At your table, try to learn the songs of the five pigeons and doves on the eBird hotspot for Intaka Island. **Write a short description of how to tell their songs apart.**

* Speckled Pigeon
* Ring-necked Dove
* Laughing Dove
* Red-eyed Dove
* Namaqua Dove

Use the **agile modeling notebook to create a classifier** for one or two of these species.
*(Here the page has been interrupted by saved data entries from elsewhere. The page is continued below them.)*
/-- HEVICT and HDEMOTE: on a STASH handle the move starts; HEVICT of a DEMOTED one releases the hold; otherwise the flag
falls within the pipeline. The walks of the move see the group's earlier stores (R186). -/
def handleF (i : Instr) (demote : Bool) (h : Hd) (k : BitVec 4) (s : State) : State :=
  runUniLL i h wholePre [] s fun x =>
    match s.block? x.G.geo.bid with
    | none => s
    | some b =>
      match (b.handle k.toNat).st with
      | 1 => if walkWaits x.G then s.heldAtIssue else s.startOp x i h k.toNat (if demote then 1 else 0)
      | 2 =>
        if demote then s.doneLL x h x.G
        else
          ((s.releaseHold b.id k.toNat).onBlock b.id fun b =>
            b.setHandle k.toNat { b.handle k.toNat with st := 0 }).doneLL x h x.G
      | _ => s.doneLL x h x.G
def execHevict (h : Hd) (k : BitVec 4) (s : State) : Ans := .next (handleF (.hevict h k) false h k s)
def execHdemote (h : Hd) (k : BitVec 4) (s : State) : Ans := .next (handleF (.hdemote h k) true h k s)

/-- R202: whether the LLC set of a line takes one more held line at a priority. -/
def holdFits (s : State) (line pri : Nat) : Bool :=
  let others := s.ms.homes.filter fun e => s.llcSet e.1 == s.llcSet line && e.2.held.isSome && e.1 != line
  decide (others.length < 8) || others.any fun e => decide ((e.2.held.map (·.2)).getD 0 < pri)

/-- Holds a line for a tensor; a full set gives up its held line of lowest priority below the tensor's. -/
def State.holdLine (s : State) (line owner pri : Nat) : State :=
  if !holdFits s line pri then s
  else
    let others := s.ms.homes.filter fun e => s.llcSet e.1 == s.llcSet line && e.2.held.isSome && e.1 != line
    let s1 :=
      if others.length < 8 then s
      else
        let low := others.foldl (fun m e => if (e.2.held.map (·.2)).getD 0 < m.2 then (e.1, (e.2.held.map (·.2)).getD 0) else m) (0, 8)
        s.setHome low.1 { s.homeLine low.1 with held := none }
    s1.setHome line ⟨s1.lxOf line, (s1.homeLine line).wt, some (owner, pri)⟩

/-- HANDLE_MOVE_COMPLETE: the write-back is performed, the mapping goes, and HDEMOTE's present lines are held; those of host memory are
never cached (R330). It waits for what its lines have to wait for (R193, R205, R325). -/
def handleMoveF (g op : Nat) (s : State) : State :=
  match s.group? g with
  | none => s
  | some G =>
    match G.op? op, s.block? G.geo.bid with
    | some o, some b =>
      let fin (s : State) : State := s.onGroup g fun G => G.endOp o
      let go (demote : Bool) : State :=
        let hd := b.handle o.x
        match (s.core b.core).maps.find? fun m => m.id == hd.map && hd.st == 1 with
        | none => fin s
        | some m =>
          if !s.mapReady b m o.id then s else
          let s1 := (s.wbMap b m).1
          let s2 := if demote then
              (List.range m.n).foldl (fun s i =>
                if !(m.line i).present then s
                else match s.globalPA b.core (s.blockRoot b) (m.base + 128 * i) with
                  | (some (pa, _), s) => if isHost pa then s else s.holdLine (lineOf pa) (b.id * 16 + o.x) hd.pri
                  | (none, s) => s) s1
            else s1
          let s3 := s2.dropMap b m
          fin (s3.onBlock b.id fun b => b.setHandle o.x { hd with st := if demote then 2 else 0 })
      if !G.storesDone o.id then s
      else match o.instr with
      | .hevict _ _ => go false
      | .hdemote _ _ => go true
      | _ => s
    | _, _ => s
def execHandleMoveComplete (g op : Nat) (s : State) : Ans := .next (handleMoveF g op s)

/-! ### Absent stash lines (R197) -/

/-- Whether an access waits for a line of a mapping. -/
def Op.waitsStash (o : Op) (mid line : Nat) : Bool := o.lanes.any fun l => l.inStash && l.pa == mid && l.pte == line

/-- Lanes that waited for a line go on with their ligatures, in the order their operations issued. -/
def State.unpark (s : State) (c mid line : Nat) : State :=
  s.groups.foldl (fun s e =>
    if e.2.geo.core != c then s
    else e.2.ops.foldl (fun s o =>
      if o.waitsStash mid line then
        s.resolveOp e.1 { o with lanes := o.lanes.map fun l =>
          if l.inStash && o.lanes.any fun x => x.inStash && x.pa == mid && x.pte == line && x.lane / ligN e.2 == l.lane / ligN e.2 then
            { l with st := .walk } else l }
      else s) s) s

/-- A lane that waits for a line whose page has gone, or is one that a stash may not hold, parks with the fault of its access (log 32),
once its group's earlier stores are performed, which the walk has to see (R186). -/
def State.stashXlate (s : State) (c mid line cause : Nat) : State :=
  s.groups.foldl (fun s e =>
    if e.2.geo.core != c then s
    else e.2.ops.foldl (fun s o =>
      if o.waitsStash mid line && e.2.storesDone o.id then
        s.parkStash e.1 o fun l => if l.inStash && l.pa == mid && l.pte == line then some (cause, l.va) else none
      else s) s) s

/-- How the fill of a stash line ends. -/
inductive StashFill where
  | filled
  | wait
  | flt (cause : Nat)
  deriving DecidableEq, Repr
You and your table-mates should pick different species.

The following two cells need to be run in `2_agile_modeling_v2.ipynb` notebook in order for the rest to work.


In [None]:
# Install hoplite and TF 2.20
!pip install git+https://github.com/google-research/perch-hoplite.git
!pip install tensorflow~=2.20.0

In [None]:
# Copy hoplite database locally.
from etils import epath
import os
from perch_hoplite.db import sqlite_usearch_impl
intaka_path = epath.Path('gs://chirp-public-bucket/soundscapes/intaka')

# Copy the hoplite database to the Colab local storage.
# The usearch.index file is 3.6Gb, so takes a couple minutes to download.
# Files are placed in `/content` directory.
for fp in intaka_path.glob('hoplite*'):
  print(fp)
  with fp.open('rb') as f:
    with open(fp.name, 'wb') as g:
      g.write(f.read())
with (intaka_path / 'usearch.index').open('rb') as f:
  print(intaka_path / 'usearch.index')
  with open('usearch.index', 'wb') as g:
    %time g.write(f.read())

# Update the DB with some override values...
# Need to use the perch_v2_cpu model, and point the db to the google cloud
# bucket containing the data.
db_path = '/content'
db = sqlite_usearch_impl.SQLiteUsearchDB.create(db_path)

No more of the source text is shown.